Invity.com helps to create your personalized online Wedding invitation website with all your details, which is not possible with your printed marriage invitation card. Invity.com is a feature rich online Indian e-invitation platform built with your privacy. You can invite, share wedding album & your stories, RSVP, choose designs, receive blessings and do many...
Invity.com helps you not only to create your website before your wedding but you can retain it after your wedding to add your wedding photos and to thank your invitees.

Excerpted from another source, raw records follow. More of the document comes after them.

/-- A command repeated leaves the store of the first time. -/
theorem storeAfter_afterExec (i : Instr) {s : State} (hs : s.pb.wf = true) :
    storeAfter i (afterExec i s) = storeAfter i s := by
  cases i with
  | init => simp only [storeAfter, afterExec_pb, fillCells_fillCells hs]
  | set x y w => simp only [storeAfter, afterExec_pb, setCellAt_setCellAt hs]
  | setColor x y a r g b => simp only [storeAfter, afterExec_pb, setCellAt_setCellAt hs]
  | loadImg => simp only [storeAfter, afterExec_pb, afterExec_src, loadImage_loadImage s.src hs]
  | _ => rfl

/-- Settles O38: GET and COLORAT leave the store, so the second reads what the first read. -/
theorem writesAreIdempotent : Obligations.WritesAreIdempotent := by
  intro i s t u hs ht hu
  obtain rfl := exec_next ht
  obtain rfl := exec_next hu
  refine ⟨storeAfter_afterExec i hs, fun hread => ⟨okWord (dataOf i s), rfl, ?_⟩⟩
  have hdata : dataOf i (afterExec i s) = dataOf i s := by
    rcases hread with ⟨x, y, rfl | rfl⟩ <;> rfl
  rw [afterExec_responses, hdata]

/-! ### Runs -/

/-- A property that may count the steps still to do, and that every step keeps, holds at the end of a run. -/
theorem runSteps_induction {P : Nat → State → Prop}
    (hstep : ∀ n s t, P (n + 1) s → step s = .next t → P n t) {k : Nat} {s t : State}
    (hs : P k s) (h : runSteps k s = .next t) : P 0 t := by
  induction k generalizing s with
  | zero =>
    cases h
    exact hs
  | succ k ih =>
    obtain ⟨u, hu⟩ := everyStepAnswersANextState s
    rw [runSteps_succ k hu] at h
    exact ih (hstep k s u hs hu) h

/-- Every run answers a state, since every step does (R7). -/
theorem exists_runSteps (k : Nat) (s : State) : ∃ t, runSteps k s = .next t := by
  induction k generalizing s with
  | zero => exact ⟨s, rfl⟩
  | succ k ih =>
    obtain ⟨u, hu⟩ := everyStepAnswersANextState s
    rw [runSteps_succ k hu]
    exact ih u

/-! ### What has gone out stands (R50, R66, R202) -/

/-- What had gone out in `s` is the beginning of what has gone out in `t`. -/
def OutputsExtend (s t : State) : Prop :=
  s.responses <+: t.responses ∧ s.frames <+: t.frames ∧ s.requests <+: t.requests

theorem outputsExtend_refl (s : State) : OutputsExtend s s :=
  ⟨List.prefix_rfl, List.prefix_rfl, List.prefix_rfl⟩

theorem OutputsExtend.trans {s t u : State} (hst : OutputsExtend s t) (htu : OutputsExtend t u) :
    OutputsExtend s u := by
  obtain ⟨hresp, hframes, hreq⟩ := hst
  obtain ⟨hresp', hframes', hreq'⟩ := htu
  exact ⟨hresp.trans hresp', hframes.trans hframes', hreq.trans hreq'⟩

/-- A step only adds to the outputs; reset and a step with nothing presented leave them. -/
theorem step_outputsExtend {s t : State} (h : step s = .next t) : OutputsExtend s t := by
  rcases step_cases h with ⟨-, rfl⟩ | ⟨rest, -, rfl⟩ | ⟨-, img, rest, i, -, -, rfl⟩ |
    ⟨-, img, rest, -, -, -, rfl⟩
  · exact outputsExtend_refl t
  · exact outputsExtend_refl s
  · exact ⟨List.prefix_append _ _, List.prefix_append _ _, List.prefix_append _ _⟩
  · exact ⟨List.prefix_append _ _, List.prefix_rfl, List.prefix_rfl⟩

/-- Settles O48, by induction on the run. -/
theorem outputsAreNeverTakenBack : Obligations.OutputsAreNeverTakenBack := by
  intro k s t h
  exact runSteps_induction (P := fun _ u => OutputsExtend s u)
    (fun _ _ _ hu hstep => hu.trans (step_outputsExtend hstep)) (outputsExtend_refl s) h

/-! ### A read sees the last write (R53) -/

/-- A legal word writes the cells its command writes. -/
theorem writesCell_command_of_ok {c : CmdWord} {i : Instr} (hd : decode c = .ok i)
    (img : SourceImage) (k : Nat) : (HostMove.command c img).writesCell k = Instr.writesCell i k := by
  simp only [HostMove.writesCell, hd]

/-- A step whose move does not write a cell keeps it. -/
theorem readCell_step {s t : State} {k : Nat} (h : step s = .next t)
    (hk : ∀ m ∈ s.pending.head?, m.writesCell k = false) : t.pb.readCell k = s.pb.readCell k := by
  rcases step_cases h with ⟨-, rfl⟩ | ⟨rest, hp, rfl⟩ | ⟨c, img, rest, i, hp, hd, rfl⟩ |
    ⟨-, -, -, -, -, -, rfl⟩
  · rfl
  · have hreset : HostMove.reset.writesCell k = false := hk _ (by simp [hp])
    cases hreset
  · have hi := hk (.command c img) (by simp [hp])
    rw [writesCell_command_of_ok hd] at hi
    exact readCell_storeAfter hi (accept s rest img)
  · rfl

/-- Cell `k` holds `v`, and none of the next `n` moves writes it. -/
def HoldsFor (k : Nat) (v : PackedColor) (n : Nat) (s : State) : Prop :=
  s.pb.readCell k = v ∧ ∀ m ∈ s.pending.take n, m.writesCell k = false

/-- A step takes one of the moves that do not write the cell. -/
theorem step_holdsFor {k : Nat} {v : PackedColor} {n : Nat} {s t : State}
    (hs : HoldsFor k v (n + 1) s) (h : step s = .next t) : HoldsFor k v n t := by
  obtain ⟨hv, hmoves⟩ := hs
  refine ⟨(readCell_step h fun m hm => hmoves m ?_).trans hv, fun m hm => hmoves m ?_⟩
  · exact List.mem_of_mem_head? (by rwa [List.head?_take, if_neg n.succ_ne_zero])
  · rw [step_pending h, ← List.drop_one, List.take_drop, add_comm] at hm
    exact List.mem_of_mem_drop hm

/-- The write puts the value into the cell and leaves the moves to come. -/
theorem afterExec_set_holdsFor {x y : Int} (hxy : inBounds x y) (v : PackedColor) {s : State} {n : Nat}
    (hmoves : ∀ m ∈ s.pending.take n, m.writesCell (Idx x y) = false) :
    HoldsFor (Idx x y) v n (afterExec (.set x y v) s) := by
  refine ⟨?_, hmoves⟩
  rw [afterExec_pb, storeAfter, readCell_setCellAt, if_pos (addresser_of_inBounds hxy)]

/-- GET responds the cell and does nothing else (R111). -/
theorem exec_get_of_inBounds {x y : Int} (hxy : inBounds x y) (s : State) :
    exec (.get x y) s = .next { s with
      responses := s.responses ++ [okWord (cellData (s.pb.readCell (Idx x y)))] } := by
  have hcell : s.pb.cellAt x y = some (s.pb.readCell (Idx x y)) := by
    rw [cellAt_eq, if_pos (inRange_iff_inBounds.2 hxy)]
  rw [exec_eq]
  simp [afterExec, storeAfter, dataOf, framesOf, requestsOf, hcell]

/-- The response that carries a packed word, as a number (R66). -/
theorem okWord_cellData (v : PackedColor) : okWord (cellData v) = BitVec.ofNat 33 v.toNat := by
  have := v.isLt
  refine BitVec.eq_of_toNat_eq ?_
  rw [toNat_okWord, toNat_cellData, BitVec.toNat_ofNat]
  omega

/-- Settles O52: the cell holds the value through the run, and GET responds the cell. -/
theorem lastWriteIsReadBack : Obligations.LastWriteIsReadBack := by
  intro x y v s k hxy hmoves
  obtain ⟨t, hrun⟩ := exists_runSteps k (afterExec (.set x y v) s)
  have hcell : t.pb.readCell (Idx x y) = v :=
    (runSteps_induction (P := HoldsFor (Idx x y) v) (fun _ _ _ => step_holdsFor)
      (afterExec_set_holdsFor hxy v hmoves) hrun).1
  refine ⟨_, t, exec_eq _ s, hrun, ?_⟩
  rw [exec_get_of_inBounds hxy, hcell, okWord_cellData]

end Sys2Proof.Machine
end

section
/-! The command word (spec/30_encoding.md R60 to R65, R74 to R77): the rows of the table by fields, the encoder and the
decoder as inverses of each other, and which words are rejected by which name. -/

namespace Sys2Proof

open Sys2Proof.Rules

/-! ### The rows of the table by fields (R62, R75) -/

/-- The bits of X and Y that must be zero: all, unless the command has coordinates. -/
def Opcode.coordMask : Opcode → BitVec 12
  | .get | .set | .colorAt | .setColor => 0
  | _ => 0xFFF

/-- The bits of A that must be zero: all, unless the command is SETCOLOR. -/
def Opcode.alphaMask : Opcode → Byte
  | .setColor => 0
  | _ => 0xFF

/-- The bits of R that must be zero: all, unless the command has a colour. -/
def Opcode.redMask : Opcode → Byte
  | .pack | .setColor => 0
  | _ => 0xFF

/-- The bits of G and of B that must be zero: all, unless the command has a colour or a packed word. -/
def Opcode.wordMask : Opcode → Byte
  | .pack | .unpack | .set | .setColor => 0
  | _ => 0xFF

theorem mask_eq_formatFull (op : Opcode) : op.mask =
    formatFull 0xF 0xF op.coordMask op.coordMask op.alphaMask op.redMask op.wordMask op.wordMask := by
  cases op <;> rfl

theorem matchBits_eq_formatFull (op : Opcode) : op.matchBits = formatFull op.code 0 0 0 0 0 0 0 := by
  cases op <;> rfl

/-- A word matches a row exactly when it has the OP value and zeros wherever the command has no operand. -/
theorem and_mask_eq_matchBits_iff {op : Opcode} {c : CmdWord} : c &&& op.mask = op.matchBits ↔
    fieldOp c = op.code ∧ fieldZero c = 0 ∧
    fieldX c &&& op.coordMask = 0 ∧ fieldY c &&& op.coordMask = 0 ∧
    fieldA c &&& op.alphaMask = 0 ∧ fieldR c &&& op.redMask = 0 ∧
    fieldG c &&& op.wordMask = 0 ∧ fieldB c &&& op.wordMask = 0 := by
  rw [mask_eq_formatFull, matchBits_eq_formatFull, and_formatFull_eq_iff, and_ones4, and_ones4]

/-! ### Encode then decode -/

/-- An encoded word spells the row of its own command. -/
theorem encodesItsRow (i : Instr) : encode i &&& i.opcode.mask = i.opcode.matchBits := by
  cases i with
  | pack r g b => exact Laws.EncodesItsRow.pack r g b
  | unpack w => exact Laws.EncodesItsRow.unpack w
  | init => exact Laws.EncodesItsRow.init
  | get x y => exact Laws.EncodesItsRow.get x y
  | set x y w => exact Laws.EncodesItsRow.set x y w
  | bounds => exact Laws.EncodesItsRow.bounds
  | colorAt x y => exact Laws.EncodesItsRow.colorAt x y
  | setColor x y a r g b => exact Laws.EncodesItsRow.setColor x y a r g b
  | loadImg => exact Laws.EncodesItsRow.loadImg
  | ser => exact Laws.EncodesItsRow.ser
  | serz => exact Laws.EncodesItsRow.serz
  | serImg => exact Laws.EncodesItsRow.serImg

/-- The operands of an encoded word are those of the command, coordinates in range. -/
theorem operands_encode {i : Instr} (h : i.wellFormed = true) :
    i.opcode.operands (encode i) = i := by
  cases i with
  | get x y | set x y w | colorAt x y | setColor x y a r g b =>
    obtain ⟨hx, hy⟩ := Bool.and_eq_true_iff.1 h
    simp [Instr.opcode, Opcode.operands, encode, formatC_eq, formatCWord_eq, fieldWord_eq,
      word_of_bytes, toInt_coordField hx, toInt_coordField hy]
  | pack r g b | unpack w =>
    simp [Instr.opcode, Opcode.operands, encode, formatC_eq, formatCWord_eq, fieldWord_eq,
      word_of_bytes]
  | init | bounds | loadImg | ser | serz | serImg => rfl

/-- Encode then decode is the identity on well-formed commands. -/
theorem decode_encode {i : Instr} (h : i.wellFormed = true) : decode (encode i) = .ok i :=
  decode_eq_ok_iff.2 ⟨i.opcode, encodesItsRow i, (operands_encode h).symm⟩

/-! ### Decode then encode -/

/-- The packed word of a command word, back in its two fields. -/
theorem formatCWord_fieldWord (op : BitVec 4) (x y : BitVec 12) (c : CmdWord) :
    formatCWord op x y (fieldWord c) = formatFull op 0 x y 0 0 (fieldG c) (fieldB c) := by
  rw [formatCWord_eq, fieldWord_eq, BitVec.extractLsb'_append_eq_left,
    BitVec.extractLsb'_append_eq_right]

/-- Decode then encode: the operands of a word, encoded, are the word. -/
theorem encode_operands {op : Opcode} {c : CmdWord} (h : c &&& op.mask = op.matchBits) :
    encode (op.operands c) = c := by
  obtain ⟨hop, hz, hx, hy, ha, hr, hg, hb⟩ := and_mask_eq_matchBits_iff.1 h
  conv_rhs => rw [← formatFull_fields c, hop, hz]
  cases op with
  | pack =>
    simp only [Opcode.coordMask, Opcode.alphaMask, and_ones12, and_ones8] at hx hy ha
    rw [hx, hy, ha]
    rfl
  | unpack =>
    simp only [Opcode.coordMask, Opcode.alphaMask, Opcode.redMask, and_ones12, and_ones8] at hx hy ha hr
    rw [hx, hy, ha, hr]
    exact formatCWord_fieldWord _ _ _ c
  | get | colorAt =>
    simp only [Opcode.alphaMask, Opcode.redMask, Opcode.wordMask, and_ones8] at ha hr hg hb
    simp only [Opcode.operands, encode, coordField_toInt, formatC_eq, ha, hr, hg, hb]
    rfl
  | set =>
    simp only [Opcode.alphaMask, Opcode.redMask, and_ones8] at ha hr
    simp only [Opcode.operands, encode, coordField_toInt, formatCWord_fieldWord, ha, hr]
    rfl
  | setColor =>
    simp only [Opcode.operands, encode, coordField_toInt, formatC_eq]
    rfl
  | init | bounds | loadImg | ser | serz | serImg =>
    simp only [Opcode.coordMask, Opcode.alphaMask, Opcode.redMask, Opcode.wordMask, and_ones12,
      and_ones8] at hx hy ha hr hg hb
    rw [hx, hy, ha, hr, hg, hb]
    rfl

Invity.com has termed your personal wedding website as wedsite. In this fast moving world Invity.com has made your pre wedding life smooth and tension free by inviting everyone for your wedding through e-mail and shares your wedding plan in a website.
Posted by Char on March 8, 2011 at 12:47 p.m.
Someone else who is a family member (third cousin) sent out an E-vite to her shower upon hearing mine was the same day. She sent them out two months before the date. The shower is two months away, so naturally my maid of honour isn't sending out her hand crafted invites until six weeks before the shower. Her wedding is a month in a half after mine too. She has invited my whole family. I had my shower booked six months ago and can't change the date. Only a few members of my family were aware of my shower. My fiance's family are all invited too, and are more aware as his mother has informed more people. I don't have any weekend's free to hold a shower for just my family- should I leave them off the list now?